* **ACTION ITEM**:
One part of the entries below is wanted: the lines from the one containing "def fenceHands (s" through the one containing "t.rsq with hand". Write those out exactly and nothing else.

Entries taken from a collection:
-- ==== Sys2Proof/Machine/Exclude.lean ====
section
/-! DEFINITION. Exclusion of a die and what its partner takes over (spec/16 R468 to R476), the die links and the port islands (R478, R479). -/

namespace Sys2Proof.Machine

/-- Codes of GLB_DIE_CAUSE (R482). -/
def causeCode : DieCause → Nat
  | .start => 1
  | .heartbeat => 2
  | .supply => 3
  | .thermal => 4
  | .pilotRam => 5
  | .host => 6

/-! What die d held. -/

/-- A frame as the parse vector in its buffer describes it (R107). -/
def State.vectorFrame (s : State) (h arr : Nat) (m : Option Nat) : Frame :=
  let v := s.quayBytes h 0 128
  { handle := h, len := vecNat v 100 2, port := vecNat v 68 1, arr := arr, mirror := m }

/-- A waiting admission is of a copy that the handoff has already made. -/
def Hand.made (h : Hand) (a : Admit) : Bool := a.hand.isNone && decide (a.src = some h.id)

/-- A quay frame of a landing queue is a copy that the handoff has made. -/
def Hand.kept (h : Hand) (i : LQItem) : Bool := !i.staged && decide (i.src = some h.id)

/-- The admissions that a handoff's copy has made at its die and that still wait. -/
def State.copyWaits (s : State) (h : Hand) : List Admit := s.qba.admitQ.filter h.made

/-- The quay frames of landing queues that a handoff's copy has become. -/
def State.copyItems (s : State) (h : Hand) : List LQItem := s.qba.lq.flatMap (fun e => e.2.items.filter h.kept)

/-- The handoffs of a die to others that are not acknowledged: not yet taken, or copied with a copy still in the other die's quay (R245, R471; log 51). -/
def State.openHands (s : State) (d : Nat) : List Hand :=
  s.rsq.hand.filter (fun h => decide (h.src = d) && decide (h.dst ≠ d) && (!h.copied || s.handWaits h.id || !(s.copyWaits h).isEmpty || !(s.copyItems h).isEmpty))

/-- A copy's buffer and mirror are freed; a flood copy releases its reference (R246). -/
def freeCopy (s : State) (flood : Bool) (h : Nat) (m : Option Nat) : State := freeMirror (if flood then releaseShared s h else freeBuf s h) m

/-- The handoffs of a die to itself, for which flood copies wait (R246). -/
def State.ownHands (s : State) (d : Nat) : List Hand := s.rsq.hand.filter (fun h => decide (h.src = d) && decide (h.dst = d))

/-- The copy of a handoff is discarded where it still lies in the other die's quay: taken out of the waiting admissions and the landing queues, and freed (R471). -/
def dropCopies (s : State) (h : Hand) : State :=
  let p := h.made
  let r := h.kept
  let as := s.qba.admitQ.filter p
  let is := s.qba.lq.flatMap (fun e => e.2.items.filter r)
  let t : State := { s with qba := { s.qba with
    admitQ := s.qba.admitQ.filter (fun a => !p a)
    lq := (s.qba.lq.map (fun e => (e.1, e.2.keep (fun l => l.filter (fun i => !r i))))).filter (fun e => decide (e.2 ≠ {})) } }
  is.foldl (fun t i => freeCopy t i.flood i.handle i.mirror) (as.foldl (fun t a => freeCopy t a.flood a.handle a.mirror) t)

/-- Frames of a die that have been released and not been handed off, or wait for the host, each once (R245, R405). -/
def State.releasedFrames (s : State) (d : Nat) : List Frame :=
  ((s.qba.admitQ.filter (fun a => decide (a.die = d) && a.hand.isNone && a.src.isNone)).map (fun a => s.vectorFrame a.handle a.arr a.mirror)
    ++ (s.openHands d ++ s.ownHands d).map (fun h => s.vectorFrame h.handle h.arr h.mirror)
    ++ (s.gwe.excq.filter (fun e => e.die = d)).map (fun e => s.vectorFrame e.handle e.arr e.mirror)).eraseDups

/-- Frames of a die that hold an arrival number: in the parse queues, the engines, the classifier, the fragment table and the reorder buffer. -/
def State.numberedFrames (s : State) (d : Nat) : List Frame :=
  (mpick (fun k => k / 2 = d) s.prs.queue).flatMap (fun x => x.2)
    ++ (mpick (fun k => k / 16 = d) s.prs.eng).map (fun x => x.2.frame)
    ++ (mget [] s.cls.late d).map (fun x => x.frame)
    ++ (s.clsWait d).map (fun x => x.frame)
    ++ (mpick (fun k => k / 4096 = d) s.cls.frag).flatMap (fun x => x.2.held.map (fun y => y.1))
    ++ ((s.robList d).filter (fun x => decide (x.2.st ≠ .retired))).map (fun x => x.2.frame)

/-- A frame in its place by arrival number. -/
def insertArr (f : Frame) : List Frame → List Frame
  | [] => [f]
  | x :: r => if x.arr ≤ f.arr then x :: insertArr f r else f :: x :: r

/-- Received mirrors that the partner processes again, in arrival order: of frames of the die's own ports, neither handed off, retired nor sent to the host (R476). -/
def State.mirrored (s : State) (d : Nat) : List Frame :=
  ((s.releasedFrames d ++ s.numberedFrames d).foldr insertArr []).filter (fun f => decide (f.port / 4 = d) && f.mirror.isSome)

/-- The mirrors of the frames that a die holds or has handed off. -/
def State.mirrorsOf (s : State) (d : Nat) : List Nat :=
  ((s.releasedFrames d ++ s.numberedFrames d).filterMap (fun f => f.mirror)
    ++ (s.rsq.hand.filter (fun h => h.src = d)).filterMap (fun h => h.mirror)).eraseDups

/-- Landing queues whose quay frames lie on the die. -/
def State.queuesOn (s : State) (d : Nat) : List Nat := (s.qba.lq.map (·.1)).filter (fun q => s.server (queueDie q) = d)

/-! The steps of R471. -/

/-- Frames of the queues that had started and not left their edit engine are in their queues again, at the heads; frames of other queues only lose an engine of the die (R252). -/
def returnStarted (s : State) (d : Nat) (qs : List Nat) : State :=
  let back (w : WireFrame) : Bool := !w.left && qs.contains w.q
  let ws := s.cte.port.flatMap (fun e => e.2.wire.filter back)
  let keep (e : Nat × PortTx) : Nat × PortTx :=
    (e.1, { e.2 with wire := (e.2.wire.filter (fun w => !back w)).map (fun w => { w with engine := w.engine.filter (fun n => n / 4 ≠ d) }) })
  let t : State := { s with cte := { s.cte with port := (s.cte.port.map keep).filter (fun (e : Nat × PortTx) => decide (e.2 ≠ {})) } }
  ws.foldr (fun w t => t.modLq w.q (fun l => { l with items := w.item :: l.items })) t

/-- Handoffs from the die end: those not acknowledged are discarded and counted in PFB_HANDOFF_DISCARD (R471, R480; log 51). -/
def fenceHands (s : State) (d : Nat) : State :=
  let ids := (s.rsq.hand.filter (fun h => h.src = d)).map (fun h => h.id)
  let l := s.openHands d
  let t := (l.foldl dropCopies s).bumpN .PFB_HANDOFF_DISCARD d [] l.length
  { t with
    rsq := { t.rsq with hand := t.rsq.hand.filter (fun h => h.src ≠ d) }
    qba := { t.qba with admitQ := t.qba.admitQ.filter (fun a => !a.hand.any (fun i => ids.contains i)) } }

/-- Step 1 of R471: the fence. -/
def fenceDie (s : State) (d : Nat) (cause : DieCause) : State :=
  let t := fenceHands { s with icu := { s.icu with excl := Nat.lor s.icu.excl (2 ^ d) } } d
  let t := t.bumpN .PFB_FENCE_RX d [] (mget 0 s.icu.sinceBeat d)
  let t := t.setRf .GLB_DIE_CAUSE 0 [d] 31 28 (causeCode cause)
  (t.bumpGen .DIE_HEALTH 0).bumpGen .PFB_STATE d

/-- The quay frames of landing queues that a handoff's copies have become, each with its queue. -/
def State.copyPlaces (s : State) (h : Hand) : List (Nat × LQItem) := s.qba.lq.flatMap (fun e => (e.2.items.filter h.kept).map (fun i => (e.1, i)))

/-- A copy that stood in a landing queue, as an admission again, at die p. -/
def Hand.admitAgain (h : Hand) (p q : Nat) (i : LQItem) : Admit :=
  { die := p, hand := some h.id, q := q, handle := h.handle, len := i.len, edit := i.edit, flow := i.flow, force := h.force, flood := false, mirror := none, tick := i.tick, arr := h.arr }

/-- A copy made again takes the place in its queue that the lost one had, so that the queue keeps its order (R18, R255). -/
def readmit (s : State) (a : Admit) (i : LQItem) : State :=
  let l := (s.lq a.q).items
  let n := (l.takeWhile (fun x => x ≠ i)).length
  let t := admitOne (s.modLq a.q (fun x => { x with items := lrem i x.items })) a segTotal
  let m := (t.lq a.q).items
  if m.length = l.length then t.modLq a.q (fun x => { x with items := m.take n ++ m.drop (l.length - 1) ++ (m.take (l.length - 1)).drop n }) else t

/-- The copies of a flood's part are made again at die p by the rule of its copies (R246, R255): those that stood in landing queues take their places, those that waited wait. -/
def refloodTo (p : Nat) (h : Hand) (places : List (Nat × LQItem)) (ws : List Admit) (s : State) : State :=
  let as := places.map (fun x => h.admitAgain p x.1 x.2) ++ ws
  match as with
  | [] => s
  | a :: _ =>
    let f : Frame := { handle := h.handle, len := a.len, port := 0, arr := h.arr, mirror := h.mirror }
    let n := s.qba.admitQ.length
    let t := floodCopies s h.id f { a with die := p, hand := none, force := h.force, flood := false, src := some h.id } (as.map (·.q))
    let fresh := (t.qba.admitQ.drop n).take places.length
    let t : State := { t with qba := { t.qba with admitQ := t.qba.admitQ.take n ++ (t.qba.admitQ.drop n).drop places.length } }
    (fresh.zip places).foldl (fun t x => readmit t x.1 x.2.2) t

/-- A handoff to an excluded die goes to die p: one that waits, waits there; the copy of one not acknowledged is made again in its place (R255, R471). It counts once, whatever the number of its copies. ws: the admissions that waited at the die. -/
def resend (p : Nat) (ws : List Admit) (s : State) (h : Hand) : State :=
  let places := s.copyPlaces h
  let mine := ws.filter (fun a => decide (a.hand = some h.id) || h.made a)
  if places = [] ∧ mine = [] then s
  else
    let t : State := { s.bump .RSQ_HANDOFF_RETRY h.src with rsq := { s.rsq with hand := s.rsq.hand.map (fun x => if x.id = h.id then { x with dst := p, copied := h.flood } else x) } }
    let t := if h.flood then refloodTo p h places mine t
      else mine.foldl (fun t a => pushAdmit t { a with die := p }) (places.foldl (fun t x => readmit t (h.admitAgain p x.1 x.2) x.2) t)
    settleLocal t h.id

/-- Admissions that wait at the die for a handoff, or as copies of one that is not acknowledged (R245, R246). -/
def State.arriving (s : State) (d : Nat) : List Admit :=
  s.qba.admitQ.filter (fun a => decide (a.die = d) && (a.hand.isSome || s.rsq.hand.any (fun h => h.made a)))

/-- Handoffs to the die that are not acknowledged go to its partner, in the order in which they were made (R17, R18, R255, R471; log 51). ws: the admissions that waited at the die. -/
def redirectHands (s : State) (d : Nat) (ws : List Admit) : State :=
  let t : State := { s with qba := { s.qba with admitQ := s.qba.admitQ.filter (fun a => !(decide (a.die = d) && a.hand.isSome)) } }
  (s.rsq.hand.filter (fun h => decide (h.dst = d))).foldl (resend (partner d) ws) t

/-- Remote TPOSTs to the die return 0x82; its own are gone (R325, R471). -/
def answerPosts (s : State) (d : Nat) : State :=
  let t := (s.tdx.flight.filter (fun f => f.dst = d)).foldl (fun t f => answerPost t f errNoDie) s
  { t with tdx := { t.tdx with flight := t.tdx.flight.filter (fun f => decide (f.dst ≠ d) && decide (f.src / 384 ≠ d)) } }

* **WRITTEN SOLUTION**:
def fenceHands (s : State) (d : Nat) : State :=
  let ids := (s.rsq.hand.filter (fun h => h.src = d)).map (fun h => h.id)
  let l := s.openHands d
  let t := (l.foldl dropCopies s).bumpN .PFB_HANDOFF_DISCARD d [] l.length
  { t with
    rsq := { t.rsq with hand := t.rsq.hand.filter (fun h => h.src ≠ d) }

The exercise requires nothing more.